Global slowdown set to hit factories, mining
Manufacturing and mining production will be in focus in the week ahead. Performance of these major sectors is expected to disappoint as they battle a tough global environment and domestic uncertainty.
The median forecast among economists polled by Bloomberg is for Stats SA data on Thursday to show manufacturing production contracted 1.5% year on year after falling 1.1% in July.
The sector, which contributes about 14% of GDP, has been affected by weak domestic demand and subdued export growth due to the effect of the US-China trade war.
The outlook does not look any better, with manufacturing activity having fallen to its worst level in a decade in September, according to Absa’s purchasing managers’ index (PMI).
Weak manufacturing figures from the US and the eurozone add to concern that the global economy is in danger of slowing.
“The deteriorating global macroeconomic backdrop was reinforced by the latest release of global manufacturing PMIs that signalled that manufacturing is headed for a recession amid a synchronised global downturn,” said Investec economist Kamilla Kaplan.
“Against this tenuous global backdrop and persistently weak domestic demand, SA’s manufacturing PMI has dropped to its lowest level since the 2008/2009 recession,” she said.
According to a Bloomberg median forecast, mining production is likely to have shown little or no growth after an increase of 2.4% in the previous month. The data is also due on Thursday.
FNB economists, however, expect “another relatively steady increase in the August release”, but said that this was off a low base, with the sector having contracted 6.7% in 2018.
Despite growing 14.4% in the second quarter of the year, rebounding from the effects of load-shedding, it is still confronted by dwindling demand, potential labour strikes and the controversial third version of the Mining Charter.
“Underlying output activity is constrained by a persistently uncertain policy environment, an escalation in operating costs and periods of labour unrest,” Kaplan said. “The sector also faces an increasingly challenging global environment as slower growth, particularly in China and the US, would dampen the global demand for commodities.”

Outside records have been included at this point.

-- ==== Sys2Proof/Machine/Stint.lean ====
section
/-!
DEFINITION. The stint budgets (R181, R203 to R214): the activity classes, the resources and their capacities, the bytes that wait
for grants, and the grants of a stint.
-/
namespace Sys2Proof.Machine

/-- The activity classes (Table 6.7), in the order of their numbers. -/
inductive Activity where
  | compute | stack | secure | update | collective | ingest | maint
  deriving DecidableEq, Repr

/-- The number of a class. -/
def Activity.no : Activity → Nat
  | .compute => 0 | .stack => 1 | .secure => 2 | .update => 3 | .collective => 4 | .ingest => 5 | .maint => 6

/-! ## Settings and capacities (R204, R205) -/

/-- The key of the floor of a class and kind; that of its ceiling is one higher. -/
def floorKey (cls kind : Nat) : Nat := 0x2200 + 16 * cls + 2 * kind

/-- A stint setting as it acts (R211). -/
def State.stintActing (s : State) (k : Nat) : Nat :=
  match keyInfo k with
  | some i => assocGet i.default s.stintSettings k
  | none => 0

/-- Bytes per microsecond of an instance of a kind (Table 6.8). -/
def kindRate (kind : Nat) : Nat := [153600, 800000, 7200000, 3600000].getD kind 0

/-- Bytes of a grant of a kind (Table 6.8). -/
def kindGranule (kind : Nat) : Nat := [64, 256, 32, 32].getD kind 1

/-- C: the bytes an instance of a kind can move in a stint (R204). -/
def State.stintCapacity (s : State) (kind : Nat) : Nat := kindRate kind * s.stintActing 0x2100

/-- A part of C in granules, the last one whole: a class overruns its budget by at most one (R208). -/
def State.budgetGranules (s : State) (kind part : Nat) : Nat :=
  (part * s.stintCapacity kind + 256 * kindGranule kind - 1) / (256 * kindGranule kind)

/-- The floor of a class, in granules. -/
def State.floorOf (s : State) (kind cls : Nat) : Nat := s.budgetGranules kind (s.stintActing (floorKey cls kind))
/-- The ceiling of a class, in granules. -/
def State.ceilingOf (s : State) (kind cls : Nat) : Nat := s.budgetGranules kind (s.stintActing (floorKey cls kind + 1))

/-! ## The instances a transfer uses (R179, R181) -/

/-- The bytes below offset `x` of a quarter that lie in its package of parity `b` (R181). -/
def packageBytes (b x : Nat) : Nat := x / 512 * 256 + (if b = 0 then min 256 (x % 512) else x % 512 - 256)

/-- The package of an LPDDR5X address (R181). -/
def packageOf (a : Nat) : Nat := 2 * quarterOf a + (a - lpddrBase) % quarterBytes / 256 % 2

/-- The bytes of a range in package `p`. -/
def rangeInPackage (a n p : Nat) : Nat :=
  let q := lpddrBase + p / 2 * quarterBytes
  packageBytes (p % 2) (min (a + n) (q + quarterBytes) - q) - packageBytes (p % 2) (min a (q + quarterBytes) - q)

/-- The bytes of a range in the SRAM of group `g`. -/
def rangeInGroup (a n g : Nat) : Nat := min (a + n) ((g + 1) * groupBytes) - max a (g * groupBytes)

/-- The resources a transfer uses: kind, instance, bytes. -/
def sharesOf (write : Bool) (a n : Nat) : List (Nat × Nat × Nat) :=
  (if a < lpddrBase then (List.range 16).map (fun g => (if write then 3 else 2, g, rangeInGroup a n g))
   else (List.range 8).map (fun p => (0, p, rangeInPackage a n p))).filter (fun x => decide (0 < x.2.2))

/-! ## Requests (R207, R208) -/

/-- The key of a class on an instance in the list of waiting bytes. -/
def stintKeyOf (kind inst cls : Nat) : Nat := kind * 4096 + inst * 8 + cls

/-- Bytes of a class that wait for grants on an instance. -/
def State.owed (s : State) (kind inst cls : Nat) : Nat := assocGet 0 s.power.owed (stintKeyOf kind inst cls)

/-- Bytes of a class requested on an instance. -/
def State.requestOn (s : State) (cls : Activity) (kind inst n : Nat) : State :=
  if n = 0 then s
  else { s with power := { s.power with
    owed := assocPut s.power.owed (stintKeyOf kind inst cls.no) (s.owed kind inst cls.no + n) } }

/-- A class has not reached its ceiling on an instance in this stint (R208). -/
def State.belowCeiling (s : State) (cls : Activity) (kind inst : Nat) : Bool :=
  decide (s.owed kind inst cls.no < s.ceilingOf kind cls.no * kindGranule kind)

/-- A class waits at its ceiling on an instance. -/
def State.atCeiling (s : State) (cls : Activity) (kind inst : Nat) : State :=
  let k := stintKeyOf kind inst cls.no
  if s.power.atCeiling.contains k then s
  else { s with power := { s.power with atCeiling := s.power.atCeiling ++ [k] } }

/-- Transfers of a class: whether each writes, its first address and its bytes. -/
abbrev Moves := List (Bool × Nat × Nat)

/-- The resources of transfers. -/
def Moves.shares (ms : Moves) : List (Nat × Nat × Nat) := ms.flatMap (fun m => sharesOf m.1 m.2.1 m.2.2)

/-- The transfers may start: on no instance has the class reached its ceiling. -/
def State.mayMove (s : State) (cls : Activity) (ms : Moves) : Bool := ms.shares.all (fun x => s.belowCeiling cls x.1 x.2.1)

/-- The transfers requested. -/
def State.charge (s : State) (cls : Activity) (ms : Moves) : State :=
  ms.shares.foldl (fun a x => a.requestOn cls x.1 x.2.1 x.2.2) s

/-- Transfers wait at the ceilings that their class has reached. -/
def State.waitAt (s : State) (cls : Activity) (ms : Moves) : State :=
  (ms.shares.filter (fun x => !s.belowCeiling cls x.1 x.2.1)).foldl (fun a x => a.atCeiling cls x.1 x.2.1) s

/-- What moves data under a budget: it waits while its class is at a ceiling, and is charged otherwise. What one command moves at
once is granted in this stint and, beyond its budget, in those that follow (R208).
(DESIGN CHOICE, log entry 113.) -/
def State.moving (s : State) (cls : Activity) (ms : Moves) (act : State → State) : State :=
  if s.mayMove cls ms then act (s.charge cls ms) else s.waitAt cls ms

/-! ## The grants of a stint (R207 to R209) -/

/-- `b` granules handed out round-robin to classes that want so many, the lowest class first.
(DESIGN CHOICE, log entry 113.) -/
def shareOut : Nat → Nat → List Nat → List Nat
  | 0, _, ws => ws.map (fun _ => 0)
  | n + 1, b, ws =>
    let k := (ws.filter (fun w => decide (0 < w))).length
    if k = 0 ∨ b = 0 then ws.map (fun _ => 0)
    else if b < k then
      (ws.foldl (fun (a : List Nat × Nat) w => if 0 < w ∧ 0 < a.2 then (a.1 ++ [1], a.2 - 1) else (a.1 ++ [0], a.2)) ([], b)).1
    else
      let least := (ws.filter (fun w => decide (0 < w))).foldl min (b / k)
      let rest := shareOut n (b - least * k) (ws.map (fun w => w - least))
      (ws.zip rest).map (fun x => min x.1 least + x.2)

/-- The grants of one instance in one stint, by class and in granules: those at priority 1, those at priority 2, and those of the
latter that are borrowed. -/
structure Grants where
  first : List Nat
  second : List Nat
  borrowed : List Nat
  deriving DecidableEq, Repr

/-- R207: the grants of an instance of a kind with `cap` granules of capacity to classes that want so many. -/
def State.grants (s : State) (kind cap : Nat) (want : List Nat) : Grants :=
  let limited (lim : Nat → Nat) : List Nat := ((List.range 7).zip want).map (fun x => min x.2 (lim x.1))
  let g1 := shareOut 16 cap (limited (s.floorOf kind))
  let floors := ((List.range 7).map (fun c => s.stintActing (floorKey c kind))).foldl (· + ·) 0
  let free := (256 - floors) * s.stintCapacity kind / (256 * kindGranule kind)
  let left := cap - g1.foldl (· + ·) 0
  let want2 := ((limited (s.ceilingOf kind)).zip g1).map (fun x => x.1 - x.2)
  let unlent := shareOut 16 (min left free) want2
  if s.stintActing 0x2101 = 0 then ⟨g1, unlent, want.map (fun _ => 0)⟩
  else
    let g2 := shareOut 16 left want2
    ⟨g1, g2, (g2.zip unlent).map (fun x => x.1 - x.2)⟩

/-- A class's stint counter advanced (Table 6.12). -/
def State.countStint (s : State) (kind cls which n : Nat) : State := s.count (0x0400 + 16 * cls + 4 * kind + which) n

/-- The end of a stint for one class on one instance: what it was granted is no longer owed, and the counters of Table 6.12.
`lost` are the bytes that a retraining pause took.
(DESIGN CHOICE, log entry 113.) -/
def State.settleClass (s : State) (kind inst cls : Nat) (g : Grants) (lost : Nat) : State :=
  let gran := kindGranule kind
  let owed := s.owed kind inst cls
  let n := g.first.getD cls 0 + g.second.getD cls 0
  let bytes := min owed (n * gran)
  let left := owed - bytes
  let full := decide (s.ceilingOf kind cls ≤ n) && decide (0 < left)
  let wait := full || s.power.atCeiling.contains (stintKeyOf kind inst cls)
  let short := decide (0 < lost) && decide (n < s.floorOf kind cls) && decide (0 < left)
  let s1 : State := { s with power := { s.power with
    owed := if left = 0 then assocDel s.power.owed (stintKeyOf kind inst cls)
      else assocPut s.power.owed (stintKeyOf kind inst cls) left } }
  (((s1.countStint kind cls 0 (bytes + if cls = 6 then lost else 0)).countStint kind cls 1 (min bytes (g.borrowed.getD cls 0 * gran))).countStint
    kind cls 2 (if wait then 1 else 0)).countStint kind cls 3 (if short then 1 else 0)

/-- R433: the requests that a stint's grants may meet: a part of those of COMPUTE, SECURE, UPDATE and COLLECTIVE is withheld while
the cap loop says so.
(DEDUCED, log entry 82.) -/
def State.withheld (s : State) (want : List Nat) : List Nat × State :=
  if s.power.withhold then
    ((List.range 7).zip want).foldl (fun a x =>
      if x.1 = 0 ∨ x.1 = 2 ∨ x.1 = 3 ∨ x.1 = 4 then
        let w := a.2.freeNat
        (a.1 ++ [x.2 - w.1 % (x.2 + 1)], w.2)
      else (a.1 ++ [x.2], a.2)) ([], s)
  else (want, s)

/-- The end of a stint on one instance. -/
def State.settleInstance (s : State) (kind inst : Nat) : State :=
  let gran := kindGranule kind
  let lost := if kind = 0 then assocGet 0 s.power.retrained inst else 0
  let want := s.withheld ((List.range 7).map (fun c => (s.owed kind inst c + gran - 1) / gran))
  let g := s.grants kind ((s.stintCapacity kind - lost) / gran) want.1
  (List.range 7).foldl (fun a c => a.settleClass kind inst c g lost) want.2

/-- The instances a stint's requests, waits and pauses are on: kind and instance. -/
def State.stintInstances (s : State) : List (Nat × Nat) :=
  let used := s.power.owed.map (fun x => x.1) ++ s.power.atCeiling ++ s.power.retrained.map (fun x => stintKeyOf 0 x.1 0)
  ((List.range 4).flatMap (fun kind => (List.range 16).map (fun inst => (kind, inst)))).filter (fun x =>
    used.any (fun k => decide (k / 8 = x.1 * 512 + x.2)))

/-- The grants of the stint that ends, on every instance (R207 to R209). -/
def State.settleStint (s : State) : State :=
  let s1 := s.stintInstances.foldl (fun a x => a.settleInstance x.1 x.2) s
  { s1 with power := { s1.power with atCeiling := [], retrained := [] } }

end Sys2Proof.Machine
end

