/-- The samples of audio bytes. -/
def pcmSamples (dt : Nat) (bs : List Byte) : List Int :=
  let n := pcmBytes dt
  (cut n (bs.length / n) bs).map (fun g => untwos (8 * n) (leNat g))

/-! ## Input frames (R359, R360) -/

/-- An open frame with nothing in it. -/
def OpenFrame.empty : OpenFrame := ⟨[], 0, [], none, 0, false⟩

/-- The running input streams of a port and virtual channel; none once a thermal trip has stopped the ports (R435), or on a
port that is no sensor port (R335). -/
def State.inputs (s : State) (port vc : Nat) : List Stream :=
  if s.power.failed then [] else s.streams.filter (fun x => !x.output && decide (x.port = port) && decide (x.vc = vc) && decide (x.state = .running)
    && decide (s.portSetting port 0 = 2))

/-- A Frame Start met by one stream (R198, R359): a frame it abandons counts in OVERRUNS (Table 11.6), a ring drop raises BUDGET. The
slot of the new frame comes after those of the frames that wait. -/
def State.openFrame (s : State) (x : Stream) : State :=
  match s.tensor x.ring with
  | none => s
  | some t =>
    let x1 := { x with abandoned := x.abandoned + (if x.frame.isSome then 1 else 0), frame := some OpenFrame.empty }
    let s0 := if x.frame.isSome then s.countOverrun 1 else s
    if s.slotPinned x.ring ((x.nextSlot + x.ended.length) % t.planes) then (s0.setStream { x1 with frame := none }).dropFrame t
    else s0.setStream x1

/-- FRAME_START (R359). -/
def execFrameStart (port vc : Nat) (s : State) : Host.Outcome State Fault Refusal :=
  .next ((s.inputs port vc).foldl (fun t x => t.openFrame x) (s.corrected port))

/-- Samples written into an open frame, as (row, column, value); those outside the ring are counted (LONG_LINES). -/
def Stream.place (x : Stream) (t : Tensor) (o : OpenFrame) (vs : List (Nat × Nat × Int)) : Stream :=
  let inside := vs.filter (fun v => decide (v.1 < t.rows) && decide (v.2.1 < t.cols))
  let cs := inside.map (fun v => let e := x.convert t.f v.2.2; ((v.1, v.2.1, e.1), e.2))
  { x with frame := some { o with cells := o.cells ++ cs.map (fun c => c.1) },
           longLines := x.longLines + (vs.length - inside.length),
           saturated := x.saturated + (cs.filter (fun c => c.2)).length }

/-- A line of pixels: line k fills row k.
(DEDUCED, log entry 47.) -/
def Stream.pixelLine (x : Stream) (t : Tensor) (o : OpenFrame) (data : List Byte) (crcOk : Bool) : Stream :=
  let o1 := { o with lines := o.lines + 1 }
  if t.rows ≤ o.lines then { x with frame := some o1, longLines := x.longLines + 1 }
  else if !crcOk then { x with frame := some o1, crcLines := x.crcLines + 1 }
  else
    let vs : List Int := (unpackPixels x.dt data).map (fun (e : Nat) => (e : Int) - (x.black : Int))
    let y := x.place t o1 ((List.range vs.length).zip vs |>.map (fun v => (o.lines, v.1, v.2)))
    { y with shortLines := y.shortLines + (if vs.length < t.cols then 1 else 0) }

/-- Sample frames of an interleaved audio line from a row on. -/
def interleave (ch row : Nat) (vs : List Int) : List (Nat × Nat × Int) :=
  (List.range vs.length).zip vs |>.map (fun v => (row + v.1 / ch, v.1 % ch, v.2))

/-- An audio line (R358). A failed CRC drops an interleaved line, which the caller counts. -/
def Stream.audioLine (x : Stream) (t : Tensor) (o : OpenFrame) (data : List Byte) (crcOk : Bool) : Stream :=
  let n := pcmBytes x.dt
  let ch := max 1 x.channels
  if planarType x.dt then
    let c := o.lines % ch
    let at_ := o.fill.getD c 0
    let k := data.length / n
    let fill := (o.fill ++ List.replicate (ch - o.fill.length) 0).set c (at_ + k)
    let o1 := { o with lines := o.lines + 1, fill := fill }
    let x1 := { x with shortLines := x.shortLines + (if data.length % n = 0 then 0 else 1) }
    if crcOk then
      x1.place t o1 ((List.range k).zip (pcmSamples x.dt data) |>.map (fun v => (at_ + v.1, c, v.2)))
    else { x1 with frame := some o1, crcLines := x1.crcLines + 1 }
  else
    let body := if x.dt = 0x37 then data.drop 8 else data
    let k := body.length / (n * ch)
    let x1 := { x with shortLines := x.shortLines + (if body.length % (n * ch) = 0 then 0 else 1) }
    let vs := (pcmSamples x.dt body).take (k * ch)
    if x.dt = 0x37 then
      if data.length < 8 then { x with shortLines := x.shortLines + 1 }
      else
        let count := fld data 0 6
        let first := o.firstCounter.getD count
        let row := (count + 2 ^ 48 - first) % 2 ^ 48
        let gap := o.firstCounter.isSome && decide (count ≠ o.nextCounter)
        let o1 := { o with lines := o.lines + 1, firstCounter := some first, nextCounter := (count + k) % 2 ^ 48 }
        ({ x1 with audioGaps := x1.audioGaps + (if gap then 1 else 0) }).place t o1 (interleave ch row vs)
    else
      let row := o.fill.getD 0 0
      x1.place t { o with lines := o.lines + 1, fill := [row + k] } (interleave ch row vs)

/-- SENSOR_LINE (R357 to R360): a long packet of a data type. `crcOk`: its CRC-16 holds; `fits`: the port's buffer had
room.
(DESIGN CHOICE, log entry 19.) -/
def execSensorLine (port vc dt : Nat) (data : List Byte) (crcOk fits : Bool) (s : State) :
    Host.Outcome State Fault Refusal :=
  let s := s.corrected port
  match (s.inputs port vc).find? (fun x => x.dt = dt) with
  | none => .next s
  | some x =>
    match x.frame, s.tensor x.ring with
    | some o, some t =>
      if !fits then
        .next (((s.setStream { x with frame := none, abandoned := x.abandoned + 1 }).overrun 1).count 0x0605 1)
      else if audioType dt && !planarType dt && !crcOk then .next (s.count 0x0603 1)
      else
        let y := if audioType dt then x.audioLine t o data crcOk else x.pixelLine t o data crcOk
        .next ((s.setStream y).count 0x060A (y.saturated - x.saturated))
    | _, _ => .next s

/-- A Frame End met by one stream: the frame is written (R198), or waits while INGEST is at its ceiling or an earlier one waits
(R208, R369). -/
def State.closeFrame (s : State) (x : Stream) : State :=
  match x.frame, s.tensor x.ring with
  | some o, some t =>
    let ms := x.frameMoves t
    if x.ended.isEmpty && s.mayMove .ingest ms then s.storeFrame { x with frame := none } t o
    else (s.waitAt .ingest ms).setStream { x with frame := none, ended := x.ended ++ [o] }
  | _, _ => s

/-- The first frame of a stream that waits, at its turn: its slot is written, or, pinned since, left unchanged and the frame dropped
(R198). -/
def State.storeEnded (s : State) (id : Nat) : State :=
  match s.stream id with
  | none => s
  | some x =>
    match x.ended, s.tensor x.ring with
    | o :: os, some t =>
      let y := { x with ended := os }
      if s.slotPinned x.ring x.nextSlot then (s.setStream y).dropFrame t else s.storeFrame y t o
    | _, _ => s

/-- The waiting frames of a stream, while INGEST is below its ceiling. -/
def State.drainStream (s : State) (id : Nat) : Nat → State
  | 0 => s
  | n + 1 =>
    match s.stream id with
    | none => s
    | some x =>
      match s.tensor x.ring with
      | none => s
      | some t =>
        let ms := x.frameMoves t
        if x.ended.isEmpty then s
        else if s.mayMove .ingest ms then (s.storeEnded id).drainStream id n
        else s.waitAt .ingest ms

/-- A new stint: the frames that wait in the port buffers are written (R369). -/
def State.drainFrames (s : State) : State := s.streams.foldl (fun a x => a.drainStream x.id x.ended.length) s

/-- FRAME_END (R359). -/
def execFrameEnd (port vc : Nat) (s : State) : Host.Outcome State Fault Refusal :=
  .next ((s.inputs port vc).foldl (fun t x => t.closeFrame x) (s.corrected port))

/-! ## Output streams (R362, R363) -/

/-- The data type of an output line, by the element's bytes; none for a format that is refused. -/
def outType (f : Fmt) : Option Nat :=
  match f with
  | .lns8 | .pw8 | .lin8 => some 0x2A
  | .lns16 | .lin16 => some 0x2E
  | .lns24 => some 0x24
  | _ => none

/-- STREAM_OUT. -/
def streamOut (q : Req) (s : State) : Verdict :=
  let ps := q.params
  let id := fld ps 0 1
  let port := fld ps 1 1
  let vc := fld ps 2 1
  let mode := fld ps 3 1
  let role := s.portSetting port 0
  if ps.length ≠ 8 ∨ 63 < id ∨ (s.stream id).isSome ∨ port < 8 ∨ 11 < port ∨ (role ≠ 2 ∧ role ≠ 3) ∨ 15 < vc ∨ 1 < mode then
    refuse .badParam s
  else if (role = 3 ∧ vc = 0) ∨ s.streams.any (fun x => x.output && decide (x.port = port) && decide (x.vc = vc)) then
    refuse .badParam s
  else
    match s.tensor (fld ps 4 4) with
    | none => refuse .badParam s
    | some t =>
      let layout := if mode = 0 then decide (t.layout = .blocked) else decide (t.layout = .ring)
      match outType t.f with
      | none => refuse .badParam s
      | some _ =>
        if !layout ∨ t.fmt = none ∨ 16384 < t.cols * (t.f.bits / 8) then refuse .badParam s
        else .accept [] (.streamOut id) none
          { s with streams := s.streams ++ [Stream.new id true port vc 0 t.handle mode q.source q.tag] }

/-- A STREAM_OUT starts. -/
def State.startOutput (s : State) (id : Nat) : State :=
  match s.stream id with
  | some x =>
    let done := match s.tensor x.ring with
      | some t => if x.mode = 1 then some (s.ringCompleted t) else none
      | none => none
    s.setStream { x with state := .running, lastSent := done }
  | none => s

/-- The embedded line of a frame (Table 11.11). -/
def embeddedLine (s : State) (x : Stream) (t : Tensor) : List Byte :=
  leBytes 4 (s.status x.source 0) ++ leBytes 2 x.source ++ leBytes 2 x.id ++ leBytes 8 (x.frames + 1) ++ leBytes 8 s.now
    ++ leBytes 4 (if x.mode = 1 then x.slot else 0xFFFFFFFF) ++ leBytes 4 t.rows

/-- OUTPUT_FRAME_SEND (R362): the next plane, or a slot completed since the last frame; its Frame Start and embedded
line.
(PRESUMED, log entry 46; DESIGN CHOICE, log entry 50.) -/
def execOutputFrameSend (stream : Nat) (s : State) : Host.Outcome State Fault Refusal :=
  match s.stream stream with
  | none => .next s
  | some x =>
    match s.tensor x.ring with
    | none => .next s
    | some t =>
      let last := s.ringLast t
      let ready := x.output && decide (x.state = .running) && !x.sending && !x.stopping
        && (decide (x.mode = 0) || (decide (last < t.planes) && decide (some (s.ringCompleted t) ≠ x.lastSent)))
      if !ready then .next s
      else
        let x1 := { x with frameNo := x.frameNo % 65535 + 1, sending := true, slot := if x.mode = 1 then last else x.slot,
                           lastSent := if x.mode = 1 then some (s.ringCompleted t) else none }
        let s1 := (s.setStream x1).send ⟨x.port, x.vc, 0x00, leBytes 2 x1.frameNo⟩
        .next (s1.send ⟨x.port, x.vc, 0x12, embeddedLine s x1 t⟩)

/-- The plane a frame shows. -/
def Stream.view (x : Stream) (t : Tensor) : Tensor × Nat := if x.mode = 1 then (t.slot x.slot, 0) else (t, x.slot)

/-- One line of a frame: row r in column order, as element bytes. -/
def State.outLine (s : State) (x : Stream) (t : Tensor) (r : Nat) : OutPkt :=
  let v := x.view t
  ⟨x.port, x.vc, (outType t.f).getD 0, (List.range t.cols).flatMap (fun c => leBytes (t.f.bits / 8) (s.code v.1 v.2 r c))⟩

/-- The first line of a frame that meets poison, which is never sent (R185).
(DESIGN CHOICE, log entry 50.) -/
def State.outPoison (s : State) (x : Stream) (t : Tensor) : Option Nat :=
  let v := x.view t
  (List.range t.rows).find? (fun r => (s.regionPoison v.1 v.2 r 1 0 t.cols).isSome)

The SA Chamber of Commerce and Industry business confidence index is expected on Wednesday to have fallen further in September, having fallen to a 34-year low of 89.1 index points in August. The median forecast according to a Bloomberg poll is for the index to fall to 89, as business people become more wary about the growth prospects of the domestic economy.
The waning business confidence comes as President Cyril Ramaphosa faces pressure to implement the government’s promised growth-boosting economic reform agenda.
Expectations on SA’s economic growth in 2019 have fallen steadily in past months, with the Reserve Bank in July slashing its forecast to 0.6% from 1.7% at the beginning of the year.